劉悅拉過兒子,微微藏于身后,戒備的問:“兩位,是不是走錯地方認錯人了?”
老太太站起來不好意思的笑笑,伸手就要拉她的手,被她躲開,又把手伸向劉斐的頭,自然,沒能得逞,很不甘心的收回,換作挽上老爺子的手臂,眼睛卻一直沒有離開她。“哦,對不起,見到你倆一激動就忘了自我介紹了。我們是斐兒的爺爺『奶』『奶』,也就是你的公公婆婆。”
哪冒出來的兩瘋子?劉悅心想,對瘋子還是少激怒為妙,騙走最好。扯了扯兒子的手,示意他別說話。她則笑著否定他倆認錯了,說她兒子不叫斐兒,她也不姓劉,她老公也沒有父母。

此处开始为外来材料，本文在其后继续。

-- ==== Sys2Proof/Machine/Dispatch.lean ====
section
/-! DEFINITION. One arm per row of spec/opcode_table.json: each a direct call of its meaning. -/

namespace Sys2Proof.Machine

open Sys2Proof

def exec (i : Instr) (s : State) : Host.Outcome State Fault Refusal :=
  match i with
  | .reserved0 => Sys2Proof.Machine.execReserved0 s
  | .count => Sys2Proof.Machine.execCount s
  | .build => Sys2Proof.Machine.execBuild s
  | .generate => Sys2Proof.Machine.execGenerate s
  | .wrmagic => Sys2Proof.Machine.execWrmagic s
  | .serialize => Sys2Proof.Machine.execSerialize s
  | .encode => Sys2Proof.Machine.execEncode s
  | .close => Sys2Proof.Machine.execClose s
  | .rdmagic => Sys2Proof.Machine.execRdmagic s
  | .deserialize => Sys2Proof.Machine.execDeserialize s
  | .decode => Sys2Proof.Machine.execDecode s
  | .compress => Sys2Proof.Machine.execCompress s
  | .decompress => Sys2Proof.Machine.execDecompress s
  | .clear => Sys2Proof.Machine.execClear s
  | .reservedE => Sys2Proof.Machine.execReservedE s
  | .reservedF => Sys2Proof.Machine.execReservedF s
  | .magic m => Sys2Proof.Machine.execMagic m s
  | .hdrInternal => Sys2Proof.Machine.execHdrInternal s
  | .hdrLeaf f => Sys2Proof.Machine.execHdrLeaf f s
  | .bodyCode c => Sys2Proof.Machine.execBodyCode c s
  | .literal8 v => Sys2Proof.Machine.execLiteral8 v s

end Sys2Proof.Machine
end

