-- ==== Sys2Proof/Certificates/Slice0/Obligations.lean ====
section
/-! DEFINITION. The statements for the provers, each a `def Obligations.<Name> : Prop` that says what the block does by the rules
of spec/ named in OBLIGATIONS.json. Where a statement speaks of the terms of Safety.lean (a tree held by the store, its
paths and header, a move of flags, whole bytes), those are the spec's own notions; nothing here is about a program. -/

open Sys2Proof Sys2Proof.Machine

/-! ### Reset, acceptance, faults -/

/-- R35: the values after reset that the spec gives, and the empty working stores. The tables, `ROOT` and `CUR` are left
out: their values are the model's (Assumption 2). -/
def Obligations.ResetLeavesBlockIdle : Prop :=
  State.reset.phase = .idle ∧ State.reset.err = 0 ∧ State.reset.status = 0 ∧ State.reset.op = 0 ∧
  State.reset.nnodes = 0 ∧ State.reset.pq = [] ∧ State.reset.walk = [] ∧ State.reset.pending = [] ∧
  State.reset.todo = []

/-- R230 and R232: `rst`, at any time (a command in progress included), gives the values of R35 and does not act on the
transports; while it is held every code presented is without effect, its release leaves the block as it is, and then the
block waits. Any time: a run can be taken unit by unit, between units `rst` may come, and a unit makes at most one
transport call. That a call is not cut in two, and that a code presented under `rst` has no effect, is deduced
(Assumption 17). -/
def Obligations.RstGivesResetState : Prop :=
  (∀ (s : State) (rest : List HostAction), s.host = .rst true :: rest →
    ∃ t, step s = .next t ∧ t.phase = .idle ∧ t.err = 0 ∧ t.status = 0 ∧ t.op = 0 ∧ t.nnodes = 0 ∧ t.pq = [] ∧
      t.walk = [] ∧ t.pending = [] ∧ t.todo = [] ∧ t.inp = s.inp ∧ t.out = s.out ∧ t.rst = true ∧ t.host = rest) ∧
  (∀ (s : State) (rest : List HostAction) (op : BitVec 4), s.rst = true →
    s.host = .present op :: rest ∨ s.host = .start op :: rest → step s = .next { s with host := rest }) ∧
  (∀ (s : State) (rest : List HostAction), s.host = .rst false :: rest →
    step s = .next { s with rst := false, host := rest }) ∧
  (∀ (s t : State) (rest : List HostAction), s.host = .tick :: rest → step s = .next t → s.OneCall t) ∧
  (∀ s : State, s.phase ≠ .busy → s.host = [] → step s = .next s)

/-- R80 and R23: a command presented in `IDLE` whose precondition holds is accepted: `OP`, `PHASE`, `BUSY`, `DONE` are
written, the flags its rule clears on acceptance are cleared, and nothing else changes. Where the precondition fails it is
accepted too, with the entry of `SequenceFault` before it (R210). Presented while `BUSY` it is not accepted and has no
effect. CLEAR is accepted in `IDLE` and in `FAULT` and is `BUSY` too (R231); that `ERR` and the flag `FAULT` are 0 from its
acceptance on is the model's choice (Assumption 19). -/
def Obligations.AcceptanceStartsTheCommand : Prop :=
  (∀ (s : State) (rest : List HostAction), s.phase ≠ .busy → s.rst = false → s.host = .start 0xD :: rest →
    ∃ t, step s = .next t ∧ flagsMove s t [.busy] [.done, .fault] = true ∧
      t = { s with op := 0xD, phase := .busy, err := 0, status := t.status, host := rest, todo := [.clearAll] }) ∧
  ∀ (s : State) (rest : List HostAction) (c : Command), c ∈ Command.all → s.rst = false → s.host = .start c.op :: rest →
    (s.phase = .idle →
      ∃ t, step s = .next t ∧ flagsMove s t [.busy] (.done :: c.clears) = true ∧
        t = { s with op := c.op, phase := .busy, status := t.status, host := rest,
                     todo := if s.meets c.needs then c.parts else [.raise .sequence] }) ∧
    (s.phase = .busy → step s = .next { s with host := rest })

哪知,劉斐一點兒不合作的揭穿了她的謊言,就是被他媽捂住了嘴,他也數次扒開,大喊:“老媽你不乖,說謊話鼻子會變長的,鼻子長了就會變得好丑好丑。我要我媽媽漂漂亮亮的。”
童真的實話氣得劉悅眼睛一瞪,做了個要吃掉他的樣子總算讓他閉嘴了,但噘起的小嘴仍表現出強烈的不滿。
劉悅這才訕笑著跟二老說:“兩位,小孩子什么都不知道,胡說八道,你們都是聰明人,辯得出來的,對吧?你倆真認錯人了,會不會你們要找的人是住樓上或樓下,去看看吧!”
她只想哄走兩人,進屋關門后,他倆再來,只要不開門就沒事了。
兩老對視一笑,老太太認同的說:“和兒子說的一模一樣,實在是太可愛了。”
可愛?她?劉悅覺得這就是污辱。可對方是老人,又不好意思出言頂撞,仍禮貌的解釋他們認錯了人。
兩老把問題轉向了劉斐,問他爸爸是不是叫周澤揚。
小家伙再一次的違他媽的意點頭說是。
這兩位真是周澤揚的父母?難怪有點兒似曾相識。
周澤揚怎么能咒自己的父母死呢?雖然后來讓他們復活了。真為二老感到不幸,有那樣一個不孝子。此事,還是別說來讓老人傷心了。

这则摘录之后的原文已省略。